Mengingat kebutuhan akan layanan komunikasi bergerak bukan hanya untuk suara tapi juga data, akhirnya GSM didukung oleh General Packet Radio Service (GPRS) yang memiliki kecepatan data hingga 115 kilobita per detik (kbps).
Teknologi 2,5G ini memungkinkan koneksi Internet di telepon seluler tanpa perlu dial-up terlebih dulu. Namun, karena masih serba-tanggung, teknologi ini di-upgrade lagi ke Enhanced Data Rates for GSM Evolution. Teknologi 2,75-G ini memiliki kecepatan pengiriman data hingga 384 Kbps.
Mau lebih cepat lagi? Tidak bisa. Ternyata "ilmu"-nya GSM sudah mentok sampai di sini karena memang sejak awal hanya didesain untuk suara. Akhirnya, kecepatannya bisa ditingkatkan menjadi 2 megabita per detik (mbps). Namun, karena pengembangannya meminjam konsep air-interface-nya CDMA, akhirnya teknologi generasi ketiga GSM ini dinamakan W-CDMA.
Pekan lalu, tiga operator besar GSM di Indonesia, Telkomsel, Indosat, dan Excelcom, berhasil mengantongi lisensi layanan 3G W-CDMA menyusul dua operator baru berlisensi serupa, Cyber Access Communication dan Natrindo Telepon Seluler. Saat ini jumlah pengguna GSM di Indonesia tercatat sudah melebihi angka 30 juta.
Apakah ini berarti layanan 3G baru akan dimulai di Indonesia? Tidak juga. Jika pertanyaannya 3G jalur GSM, memang iya. Tapi sesungguhnya 3G jalur lainnya, yakni CDMA2000 1x, sudah beroperasi di Indonesia sejak tiga tahun lalu. Disumbang oleh pengguna Flexi, Esia, Fren, dan StarOne, jumlah pengguna layanan ini sudah lebih dari 5 juta orang. Angka tersebut secara resmi sudah digunakan CDMA Development Group untuk menggambarkan statistik 3G di Asia Tenggara dan Indonesia menjadi "penyumbang" jumlah pelanggan terbesar.

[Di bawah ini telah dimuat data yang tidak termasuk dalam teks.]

-- ==== Sys2Proof/Machine/Fec.lean ====
section
/-! DEFINITION. The line codes of chapter 01: PAM4 levels and precoding (R21), RS(544,514) (R18, R19), blocks and the
scrambler (R15–R17), the alignment codeword (R20) and the 8b/10b code (R22, IEEE 802.3 Clause 36). -/

namespace Sys2Proof.Machine

/-! ### GF(2^10), primitive polynomial x^10 + x^3 + 1 (R18) -/

/-- Multiply by x. -/
def gfX (a : Nat) : Nat := if a.testBit 9 then ((a * 2) ^^^ 0x409) % 1024 else a * 2

/-- Product of two field elements. -/
def gfMul (a b : Nat) : Nat :=
  ((List.range 10).foldl (fun (r, x) i => (if b.testBit i then r ^^^ x else r, gfX x)) (0, a)).1

/-- Powers by repeated squaring; `n` below 1,024. -/
def gfPow (a n : Nat) : Nat :=
  ((List.range 10).foldl (fun (r, x) i => (if n.testBit i then gfMul r x else r, gfMul x x)) (1, a)).1

/-- The inverse of a non-zero element. -/
def gfInv (a : Nat) : Nat := gfPow a 1022

/-- α^n. -/
def gfAlpha (n : Nat) : Nat := gfPow 2 (n % 1023)

/-- Value of a polynomial, coefficients lowest degree first. -/
def polyEval (p : List Nat) (x : Nat) : Nat := p.foldr (fun c acc => c ^^^ gfMul acc x) 0

/-- Product with (x + r), coefficients lowest degree first. -/
def polyMulRoot (p : List Nat) (r : Nat) : List Nat :=
  (List.range (p.length + 1)).map fun i =>
    (if i = 0 then 0 else p.getD (i - 1) 0) ^^^ gfMul r (p.getD i 0)

/-- The generator polynomial g(x) (R18), lowest degree first. -/
def rsGen : List Nat := (List.range 30).foldl (fun p i => polyMulRoot p (gfAlpha i)) [1]

/-- The 30 parity symbols of 514 message symbols, in sending order. -/
def rsParity (msg : List Nat) : List Nat :=
  let g := rsGen
  (msg.foldl (fun (p : List Nat) m =>
    let fb := m ^^^ p.getD 29 0
    (List.range 30).map fun i => (if i = 0 then 0 else p.getD (i - 1) 0) ^^^ gfMul fb (g.getD i 0))
    (List.replicate 30 0)).reverse

/-- The 30 syndromes of a received word, first-sent symbol of highest degree. -/
def rsSyndromes (w : List Nat) : List Nat :=
  (List.range 30).map fun j => let a := gfAlpha j; w.foldl (fun acc c => gfMul acc a ^^^ c) 0

/-- State of the Berlekamp–Massey search: locator, previous locator, length, shift, previous discrepancy. -/
structure BmState where
  lam : List Nat := [1]
  prev : List Nat := [1]
  len : Nat := 0
  m : Nat := 1
  b : Nat := 1
deriving DecidableEq, Repr

/-- One step of the error-locator search. -/
def bmStep (syn : List Nat) (st : BmState) (n : Nat) : BmState :=
  let d := (List.range (st.len + 1)).foldl (fun acc i => acc ^^^ gfMul (st.lam.getD i 0) (syn.getD (n - i) 0)) 0
  if d = 0 then { st with m := st.m + 1 }
  else
    let k := gfMul d (gfInv st.b)
    let lam' := (List.range 32).map fun i =>
      st.lam.getD i 0 ^^^ (if i < st.m then 0 else gfMul k (st.prev.getD (i - st.m) 0))
    if 2 * st.len ≤ n then { lam := lam', prev := st.lam, len := n + 1 - st.len, m := 1, b := d }
    else { st with lam := lam', m := st.m + 1 }

/-- Decode a received word: the corrected word and how many symbols were corrected, or `none` where more than 15
symbols are wrong or no codeword lies within 15 (R19). DEDUCED (log 25). -/
def rsDecode (w : List Nat) : Option (List Nat × Nat) :=
  let syn := rsSyndromes w
  if syn.all (· == 0) then some (w, 0)
  else
    let st := (List.range 30).foldl (bmStep syn) {}
    if st.len > 15 then none
    else
      let degs := below 544 fun i => polyEval st.lam (gfAlpha (1023 - i % 1023)) == 0
      if degs.length ≠ st.len then none
      else
        let om := (List.range 30).map fun i =>
          (List.range (i + 1)).foldl (fun acc j => acc ^^^ gfMul (syn.getD (i - j) 0) (st.lam.getD j 0)) 0
        let der := (List.range 31).map fun i => if i % 2 = 0 then st.lam.getD (i + 1) 0 else 0
        let fixed := degs.foldl (fun acc i =>
          let xi := gfAlpha (1023 - i % 1023)
          let e := gfMul (gfAlpha i) (gfMul (polyEval om xi) (gfInv (polyEval der xi)))
          setAt acc (543 - i) (acc.getD (543 - i) 0 ^^^ e)) w
        if (rsSyndromes fixed).all (· == 0) then some (fixed, st.len) else none

/-! ### Levels and bits (R21) -/

/-- The bit pair of a PAM4 level, first-sent bit first. -/
def grayBits : Nat → List Bool
  | 0 => [false, false]
  | 1 => [false, true]
  | 2 => [true, true]
  | _ => [true, false]

/-- The PAM4 level of a bit pair. -/
def grayLevel (a b : Bool) : Nat := if a then (if b then 2 else 3) else (if b then 1 else 0)

/-- Undo inversion and precoding of received levels; answers the symbols and the last line level. -/
def rxLevels (inv precode : Bool) (last : Nat) (levels : List Nat) : List Nat × Nat :=
  let r := levels.foldl (fun (acc : List Nat × Nat) x =>
    let p := if inv then 3 - x % 4 else x % 4
    ((if precode then (p + acc.2) % 4 else p) :: acc.1, p)) ([], last)
  (r.1.reverse, r.2)

/-- Precode symbols to send: P(k) = (G(k) − P(k−1)) mod 4. -/
def txLevels (precode : Bool) (last : Nat) (syms : List Nat) : List Nat × Nat :=
  let r := syms.foldl (fun (acc : List Nat × Nat) g =>
    let p := if precode then (g + 4 - acc.2) % 4 else g
    (p :: acc.1, p)) ([], last)
  (r.1.reverse, r.2)

/-- Groups of ten bits as symbols, first-sent bit of least weight (R18). -/
def bitsToSymbols (bs : List Bool) : List Nat :=
  (List.range (bs.length / 10)).map fun j =>
    (List.range 10).foldl (fun acc k => acc + (if bs.getD (10 * j + k) false then 2 ^ k else 0)) 0

/-- The bits of symbols in sending order. -/
def symbolsToBits (ss : List Nat) : List Bool := ss.flatMap fun x => (List.range 10).map fun k => x.testBit k

/-- Gray levels of bits, the first-sent bit of a pair as the MSB. -/
def grayLevels : List Bool → List Nat
  | a :: b :: rest => grayLevel a b :: grayLevels rest
  | _ => []

/-- The PAM4 levels that symbols are sent as, after a level `last`. -/
def sentLevels (inv precode : Bool) (last : Nat) (ss : List Nat) : List Nat :=
  (txLevels precode last (grayLevels (symbolsToBits ss))).1.map fun p => if inv then 3 - p else p

/-! ### Blocks (R15–R17) -/

/-- One descrambled bit and the new scrambler register: out = in + in(−39) + in(−58). -/
def descrBit (reg : Nat) (b : Bool) : Bool × Nat :=
  ((b != reg.testBit 38) != reg.testBit 57, (reg * 2 + b2n b) % 2 ^ 58)

/-- Descramble payload bits. -/
def descramble (reg : Nat) (bs : List Bool) : List Bool × Nat :=
  let r := bs.foldl (fun (acc : List Bool × Nat) b => let (o, r') := descrBit acc.2 b; (o :: acc.1, r')) ([], reg)
  (r.1.reverse, r.2)

/-- The byte of eight bits, least significant first. -/
def bitsToByte (bs : List Bool) : Byte :=
  BitVec.ofNat 8 ((List.range 8).foldl (fun acc k => acc + (if bs.getD k false then 2 ^ k else 0)) 0)

/-- The block of a header bit and 32 payload bytes; a reserved control block is taken as IDLE and counted (R15, R16). -/
def blockRead (hdr : Bool) (bytes : List Byte) : RxBlock × Bool :=
  if !hdr then (.data bytes, false)
  else
    let rest := allZero (bytes.drop 1)
    match (bytes.getD 0 0).toNat, rest with
    | 0x1E, true => (.idle, false)
    | 0xB4, true => (.sof, false)
    | _, _ => (.idle, true)

/-- The block of 257 bits, its header bit first. -/
def blockOf (hdr : Bool) (payload : List Bool) : RxBlock × Bool :=
  blockRead hdr ((List.range 32).map fun k => bitsToByte (payload.drop (8 * k)))

/-- The 20 blocks of 5,140 message bits, the reserved control blocks among them, and the new descrambler register. -/
def blocksOf (reg : Nat) (msg : List Bool) : List RxBlock × Nat × Nat :=
  (List.range 20).foldl (fun (acc : List RxBlock × Nat × Nat) k =>
    let one := (msg.drop (257 * k)).take 257
    let (pl, reg') := descramble acc.2.2 (one.drop 1)
    let (b, bad) := blockOf (one.getD 0 false) pl
    (acc.1 ++ [b], acc.2.1 + b2n bad, reg')) ([], 0, reg)

/-! ### Sending blocks (R15–R18, R47) -/

/-- One scrambled bit and the new scrambler register: out = in + out(−39) + out(−58). -/
def scrBit (reg : Nat) (b : Bool) : Bool × Nat :=
  let o := (b != reg.testBit 38) != reg.testBit 57
  (o, (reg * 2 + b2n o) % 2 ^ 58)

/-- Scramble payload bits. -/
def scramble (reg : Nat) (bs : List Bool) : List Bool × Nat :=
  let r := bs.foldl (fun (acc : List Bool × Nat) b => let (o, r') := scrBit acc.2 b; (o :: acc.1, r')) ([], reg)
  (r.1.reverse, r.2)

/-- The header bit and the 32 payload bytes of a block to send; a transmitter sends IDLE and SOF only as control blocks. -/
def blockBytes : RxBlock → Bool × List Byte
  | .sof => (true, 0xB4 :: List.replicate 31 0)
  | .data bs => (false, padTo 32 (bs.take 32))
  | _ => (true, 0x1E :: List.replicate 31 0)

/-- The 514 message symbols of 20 blocks, and the new scrambler register. -/
def blocksMessage (reg : Nat) (bs : List RxBlock) : List Nat × Nat :=
  let r := (List.range 20).foldl (fun (acc : List Bool × Nat) k =>
    let (hdr, bytes) := blockBytes (bs.getD k .idle)
    let (pl, reg') := scramble acc.2 (bytes.flatMap fun b => (List.range 8).map fun j => b.toNat.testBit j)
    (acc.1 ++ hdr :: pl, reg')) ([], reg)
  (bitsToSymbols r.1, r.2)

/-- The blocks of a frame: one SOF, then its bytes in data blocks, the last one padded with zeros (R47). -/
def frameBlocks (f : List Byte) : List RxBlock :=
  .sof :: (List.range ((f.length + 31) / 32)).map fun k => .data (padTo 32 (slice f (32 * k) 32))

/-! ### Collecting frames from blocks (R47, R48) -/

/-- What a lane has collected of a frame: nothing since the last frame ended, or bytes and whether a block was errored. -/
abbrev Collect := Option (List Byte × Bool)

/-- A frame a lane delivers: its bytes (without padding), a block errored, cut off by an IDLE or SOF. -/
abbrev LaneFrame := List Byte × Bool × Bool

/-- LEN as collected, once the first data block has come. -/
def collectLen (bs : List Byte) : Option Nat := if bs.length < 4 then none else some (leAt bs 2 2)

/-- One more block: the new collection and the frames that end with it. An errored block takes the place of a data block. -/
def collectBlock (c : Collect) (b : RxBlock) : Collect × List LaneFrame :=
  let cut := match c with
    | some (bs, e) => [(bs, e, true)]
    | none => []
  let more (bs : List Byte) (e : Bool) : Collect × List LaneFrame :=
    match collectLen bs with
    | some n => if n ≤ bs.length then (none, [(bs.take n, e, false)]) else (some (bs, e), [])
    | none => (some (bs, e), [])
  match b, c with
  | .idle, _ => (none, cut)
  | .sof, _ => (some ([], false), cut)
  | .data _, none => (none, [])
  | .data p, some (bs, e) => more (bs ++ padTo 32 p) e
  | .errored, none => (none, [])
  | .errored, some (bs, _) => (none, [(bs, true, true)])

/-- Blocks in order: the new collection and the frames delivered, in order. -/
def collectBlocks (c : Collect) (bs : List RxBlock) : Collect × List LaneFrame :=
  bs.foldl (fun acc b => let r := collectBlock acc.1 b; (r.1, acc.2 ++ r.2)) (c, [])

/-! ### PRBS sequences (R42) -/

/-- Degree and second tap of a pattern's polynomial. -/
def prbsTaps : Nat → Nat × Nat
  | 0 => (7, 6)
  | 1 => (15, 14)
  | _ => (31, 28)

/-- The next bit of the sequence after the last bits `reg` (newest in bit 0), and the register after it. -/
def prbsNext (pat reg : Nat) : Bool × Nat :=
  let (n, m) := prbsTaps pat
  let b := reg.testBit (n - 1) != reg.testBit (m - 1)
  (b, (reg * 2 + b2n b) % 2 ^ n)

/-- The next `n` bits. -/
def prbsBitsOf (pat : Nat) : Nat → Nat → List Bool × Nat
  | 0, reg => ([], reg)
  | k + 1, reg =>
    let (b, r) := prbsNext pat reg
    let (bs, r') := prbsBitsOf pat k r
    (b :: bs, r')

/-- Product of two polynomials over GF(2) modulo x^n + x^(n−m) + 1, which the sequence obeys. -/
def prbsMul (n m a b : Nat) : Nat :=
  ((List.range n).foldl (fun (r, x) i =>
    (if b.testBit i then r ^^^ x else r,
      if x.testBit (n - 1) then (x * 2 % 2 ^ n) ^^^ (2 ^ (n - m) + 1) else x * 2)) (0, a)).1

/-- x to the power `d`, below 2^40. -/
def prbsPow (n m d : Nat) : Nat :=
  ((List.range 40).foldl (fun (r, x) i => (if d.testBit i then prbsMul n m r x else r, prbsMul n m x x)) (1, 2)).1

/-- The register `d` bits later. -/
def prbsJump (pat d reg : Nat) : Nat :=
  let (n, m) := prbsTaps pat
  let c := prbsPow n m d
  let old := (List.range n).map fun i => reg.testBit (n - 1 - i)
  let bs := old ++ (prbsBitsOf pat n reg).1
  (List.range n).foldl (fun acc i =>
    acc * 2 + b2n ((List.range n).foldl (fun p j => p != (c.testBit j && bs.getD (i + j) false)) false)) 0

/-! ### The alignment codeword (R20) -/

/-- The marker. -/
def amMarker : Nat := 0x6A1F3C95D04BE278

/-- Message bits [5139:0] of an alignment codeword. -/
def amMessage (laneId bond seq : Nat) : List Bool :=
  (List.range 5140).map fun k =>
    if k < 64 then amMarker.testBit k
    else if k < 72 then laneId.testBit (k - 64)
    else if k < 80 then bond.testBit (k - 72)
    else if k < 96 then seq.testBit (k - 80)
    else
      let j := k - 96
      if j / 64 % 2 = 0 then amMarker.testBit (j % 64) else !amMarker.testBit (j % 64)

/-- The 544 symbols of an alignment codeword. -/
def amCodeword (laneId bond seq : Nat) : List Nat :=
  let m := bitsToSymbols (amMessage laneId bond seq)
  m ++ rsParity m

/-- Number in message bits `lo` to `lo + n - 1`. -/
def msgNum (msg : List Bool) (lo n : Nat) : Nat :=
  (List.range n).foldl (fun acc k => acc + (if msg.getD (lo + k) false then 2 ^ k else 0)) 0

/-- The message bits carry the marker. -/
def hasMarker (msg : List Bool) : Bool := msgNum msg 0 64 == amMarker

Pasalnya, meskipun masih tergolong 2,75G, teknologi 2000 1x sejatinya merupakan "3G ready" karena proses upgrade-nya ke EV-DO (Rel-0, Rev-A, dan Rev-B) berlangsung sangat mudah. Operatornya tak perlu sibuk cari frekuensi baru– apalagi ikut tender segala.
Jadi ucapan selamat datang sesungguhnya ditujukan buat pengguna generasi ketiga jalur GSM, bukan CDMA.